YOUR OBJECTIVE – Print, exactly as they appear in the listing below, the lines from the line with "normalReady s = true)" to the line with "calc step s", with both end lines kept.

INPUT RECORDS –
/-! ### Outcomes of the instructions -/

/-- An instruction that fails a check of R105 is refused under the name of that check (R105, R245). -/
theorem exec_of_not_wellFormed {i : Instr} {s : State} (h : i.wellFormed s.params = false) :
    (∃ c v, i = .wrCr c v ∧ exec i s = .refused .contradictoryCr) ∨
    (∃ c v, i = .wrMr c v ∧ exec i s = .refused .reservedMode) ∨
    (∃ c p b r, (i = .prepare c p b r ∨ i = .xfer c p b r) ∧ exec i s = .refused .notAPeripheral) := by
  have hnot : ¬ i.wellFormed s.params = true := Bool.eq_false_iff.1 h
  cases i with
  | wrCr c v => exact .inl ⟨c, v, rfl, if_neg hnot⟩
  | wrMr c v => exact .inr (.inl ⟨c, v, rfl, if_neg hnot⟩)
  | prepare c p b r => exact .inr (.inr ⟨c, p, b, r, .inl rfl, if_neg hnot⟩)
  | xfer c p b r => exact .inr (.inr ⟨c, p, b, r, .inr rfl, if_neg hnot⟩)
  | _ => cases h

/-- Settles O6: a well-formed instruction is its program run whole, which ends in every state. -/
theorem wellFormedInstructionsComplete : Obligations.WellFormedInstructionsComplete :=
  fun _ _ => ⟨fun hwf => ⟨_, exec_of_wellFormed hwf⟩, exec_of_not_wellFormed⟩

/-! ### Guards that fault -/

section
variable {s : State} {c : Chan} {b : Buffer} {r : Word}

/-- The first guard does not look at the slot (R242). -/
theorem prepareGuard_of_uninitialized (hw : (s.chan c).width = none) (l : Locals) :
    prepareGuard c b r l s = (s, .done (some (respFault .notInitialized))) := by
  rw [prepareGuard, hw]

/-- The second guard faults where the first does not (R241). -/
theorem prepareGuard_of_occupied (hw : (s.chan c).width ≠ none) (hslot : (s.chan c).slot ≠ none) (l : Locals) :
    prepareGuard c b r l s = (s, .done (some (respFault .slotOccupied))) := by
  obtain ⟨w, hw⟩ := Option.ne_none_iff_exists'.1 hw
  simp only [prepareGuard, hw, Option.isSome_iff_ne_none.2 hslot, if_true]

end

/-- Settles O26: each fault is the answer of the operation's first check that fails, and no step before it changes the state. -/
theorem guardedOperationsFault : Obligations.GuardedOperationsFault := by
  intro s c p b r
  refine ⟨fun hp hw => ?notInitialized, fun hp hw hslot => ?slotOccupied, fun hen hn => ?counterUnderflow⟩
  case notInitialized =>
    have hguard := prepareGuard_of_uninitialized (b := b) (r := r) hw
    exact ⟨exec_of_guard_fault (.inl rfl) hp hguard, exec_of_guard_fault (.inr rfl) hp hguard⟩
  case slotOccupied =>
    have hguard := prepareGuard_of_occupied (b := b) (r := r) hw hslot
    exact ⟨exec_of_guard_fault (.inl rfl) hp hguard, exec_of_guard_fault (.inr rfl) hp hguard⟩
  case counterUnderflow =>
    rw [exec_of_wellFormed (i := .disable c) rfl, runOp_disable_of_underflow hen hn]
    rfl

/-! ### A command step -/

theorem normalReady_of_idle {s : State} (hactive : s.active = none) (hctx : s.ctxN = .idle) : normalReady s = true := by
  rw [normalReady, hactive, hctx]; rfl

/-- A command that decodes, issued to a normal context that may accept it, is its instruction's meaning (R250). -/
theorem runCommand_of_ready {s : State} {q : Request} {i : Instr} (hready : normalReady s = true)
    (hdec : decode s.params q = .ok i) : runCommand q s = exec i s := by
  rw [runCommand, if_pos hready, hdec]

/-- Settles O51: taking the command off the tape changes neither the normal context nor the parameters it is decoded under. -/
theorem stepRunsDecodedInstruction : Obligations.StepRunsDecodedInstruction := by
  intro s q i t hin hactive hctx hdec
  calc step s
      = runCommand q (s.popInput t) := step_eq_agentStep hin
    _ = exec i (s.popInput t) := runCommand_of_ready (normalReady_of_idle (s := s.popInput t) hactive hctx) hdec

end Sys2Proof.Machine
end

section
/-! PROOF of the statements of 70_reset_and_hazards.md: the state after reset (O54), a stale count (O29) and the engine operations
without a clock (O34).

While a live count stands, a landed write is its update and the pending latch: nothing reloads (`channelWrite_of_live`). So on a
stale count the five writes of `prepare` leave the old count and its address, and the new ones wait (`Channel.queued`), until
`abort` zeroes the live count and `AbortReleasesTheBuffer` loads them. For O34 a register write, landed or not, leaves the engine
side of every channel (`regWrite_sameEngine`), so slot and `fsm` are decided by the micro-steps that write no register. -/

namespace Sys2Proof.Machine

/-! ### Reset -/

/-- Settles O54: every channel is `Channel.reset`, and both contexts are idle. -/
theorem resetMeetsInvariant : Obligations.ResetMeetsInvariant := by
  refine ⟨⟨rfl, iff_of_true rfl rfl, fun c => ?channel⟩, resetOf_counterInv _ _ _ _, rfl⟩
  case channel =>
    rw [State.reset, resetOf_chan]
    exact resetChannel_inv _

/-! ### A stale count -/

section
variable {ch : Channel}

/-- While a count is live there is nothing to reload, so only the latch follows the update (R200, R221). -/
theorem channelWrite_of_live {r : Reg} {v : Word} {new : Channel} (hr : r ≠ .sr ∧ r ≠ .imr ∧ r ≠ .isr)
    (hnew : regUpdate r v ch = new) (htcr : new.tcr ≠ 0) : channelWrite r v ch = ch.latch new := by
  rw [channelWrite_eq r v ch hr, hnew, Channel.normalise_of_settled fun h => absurd h htcr]

/-- A channel with a count still to move, after `prepare`: the new count and its address wait behind the old ones (R295). Whether
a write raised the line, and so what `pend` holds, depends on the mask a harness left. -/
def Channel.queued (ch : Channel) (w : Width) (p : BitVec 8) (b : Buffer) (n : BitVec 16) (pend : Bool) : Channel :=
  { ch with
    mr := (widthCode w).setWidth 4, psr := p, marr := b.addr, tcrr := n, imr := ch.imr ||| 0b010, slot := some b,
    fsm := if ch.fsm = .idle then .configured else ch.fsm, pend := pend }

/-- The five writes of `prepare` together on a stale count, before the slot is filled (R180, R295). -/
theorem channelWrite_prepare_of_live (w : Width) (p : BitVec 8) (b : Buffer) (n : BitVec 16) (htcr : ch.tcr ≠ 0) :
    ∃ pend, channelWrite .ier intTrc (channelWrite .tcrr (n.setWidth 32) (channelWrite .marr b.addr
      (channelWrite .psr (p.setWidth 32) (channelWrite .mr ((widthCode w).setWidth 32) ch)))) =
    { ch.queued w p b n pend with slot := ch.slot, fsm := ch.fsm } := by
  have hmr (x : Channel) : regUpdate .mr ((widthCode w).setWidth 32) x = { x with mr := (widthCode w).setWidth 4 } := by
    simp [regUpdate, mrAdmitted_widthCode]
  have hpsr (x : Channel) : regUpdate .psr (p.setWidth 32) x = { x with psr := p } := by simp [regUpdate]
  have htcrr (x : Channel) : regUpdate .tcrr (n.setWidth 32) x = { x with tcrr := n } := by simp [regUpdate]
  rw [channelWrite_of_live (by decide) (hmr _), channelWrite_of_live (by decide) (hpsr _),
    channelWrite_of_live (r := .marr) (by decide) rfl, channelWrite_of_live (by decide) (htcrr _),
    channelWrite_of_live (r := .ier) (by decide) rfl]
  · exact ⟨_, rfl⟩
  all_goals exact htcr

end

/-- `prepare` past its guards on a stale count (R295). -/
theorem programChannel_of_live {s : State} {c : Chan} (hclk : s.clkOk = true) (p : BitVec 8) (b : Buffer) (w : Width)
    (n : BitVec 16) (htcr : (s.chan c).tcr ≠ 0) :
    ∃ pend log, programChannel c p b w n s = s.atChannel c ((s.chan c).queued w p b n pend) log := by
  obtain ⟨pend, hwrites⟩ := channelWrite_prepare_of_live w p b n htcr
  have hrun := congrArg (programChannel c p b w n) (State.atChannel_self s c)
  simp only [programChannel, regWrite_atChannel hclk, hwrites, fillSlot_atChannel] at hrun
  exact ⟨pend, _, hrun.symm⟩

/-- Settles O29: `prepare` leaves the channel `queued`, which is settled, so `abort` zeroes the live count and reloads. -/
theorem staleCountDefeatsPrepareAndAbort : Obligations.StaleCountDefeatsPrepareAndAbort := by
  intro s c p b r w n hclk hp hw hslot htcr hn
  have hcount : programmedCount w b.blen r = n := hn.symm
  obtain ⟨pend, log, hprog⟩ := programChannel_of_live hclk p b w n htcr
  have hprepare := exec_prepare_of_free (b := b) (r := r) hp hw hslot
  rw [hcount, hprog] at hprepare
  generalize ht : (s.atChannel c ((s.chan c).queued w p b n pend) log).logResp ⟨.prepare c p b r, respOk⟩ = t at hprepare
  have hchan : t.chan c = (s.chan c).queued w p b n pend := by
    rw [← ht, State.logResp_chan, State.atChannel_chan]
  have hclk' : t.clkOk = true := by rw [← ht]; exact hclk
  have hset : (t.chan c).settled := by rw [hchan]; exact fun h => absurd h htcr
  refine ⟨t, hprepare, ?_⟩
  have habort := abortReleasesTheBuffer t c hclk' hset
  rw [hchan] at habort ⊢
  refine ⟨rfl, rfl, rfl, rfl, rfl, rfl, fun hn0 => ⟨_, habort, ?_⟩⟩
  have haborted (ch : Channel) : (t.setChan c ch).chan c = ch := State.setChan_chan_same t c ch
  exact ⟨congrArg Channel.tcr (haborted _), (congrArg Channel.mar (haborted _)).trans (if_neg hn0),
    congrArg Channel.tcrr (haborted _)⟩

/-! ### Slot and `fsm` without a clock -/

@[simp] theorem regWrite_slot (c d : Chan) (r : Reg) (v : Word) (s : State) :
    ((regWrite c r v s).chan d).slot = (s.chan d).slot := by
  obtain ⟨-, -, -, hslot, -⟩ := regWrite_sameEngine c d r v s
  exact hslot

@[simp] theorem regWrite_fsm (c d : Chan) (r : Reg) (v : Word) (s : State) :
    ((regWrite c r v s).chan d).fsm = (s.chan d).fsm := by
  obtain ⟨-, -, -, -, hfsm⟩ := regWrite_sameEngine c d r v s
  exact hfsm

theorem regRead_chan (c d : Chan) (r : Reg) (s : State) : (regRead c r s).2.chan d = s.chan d :=
  congrArg (fun chans : Vector Channel 16 => chans[d]) (regRead_chans c r s)

section
variable (s : State) (c : Chan)

theorem startChannel_slot : ((startChannel c s).chan c).slot = (s.chan c).slot := by
  simp [startChannel, setRunning]

theorem startChannel_fsm : ((startChannel c s).chan c).fsm =
    if (s.chan c).fsm = .configured then .running else (s.chan c).fsm := by
  simp [startChannel, setRunning]

theorem programChannel_slot (p : BitVec 8) (b : Buffer) (w : Width) (n : BitVec 16) :
    ((programChannel c p b w n s).chan c).slot = some b := by
  simp [programChannel, fillSlot]

theorem programChannel_fsm (p : BitVec 8) (b : Buffer) (w : Width) (n : BitVec 16) :
    ((programChannel c p b w n s).chan c).fsm = if (s.chan c).fsm = .idle then .configured else (s.chan c).fsm := by
  simp [programChannel, fillSlot]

RESPONSE TO THE TASK –
theorem runCommand_of_ready {s : State} {q : Request} {i : Instr} (hready : normalReady s = true)
    (hdec : decode s.params q = .ok i) : runCommand q s = exec i s := by
  rw [runCommand, if_pos hready, hdec]

/-- Settles O51: taking the command off the tape changes neither the normal context nor the parameters it is decoded under. -/
theorem stepRunsDecodedInstruction : Obligations.StepRunsDecodedInstruction := by
  intro s q i t hin hactive hctx hdec
  calc step s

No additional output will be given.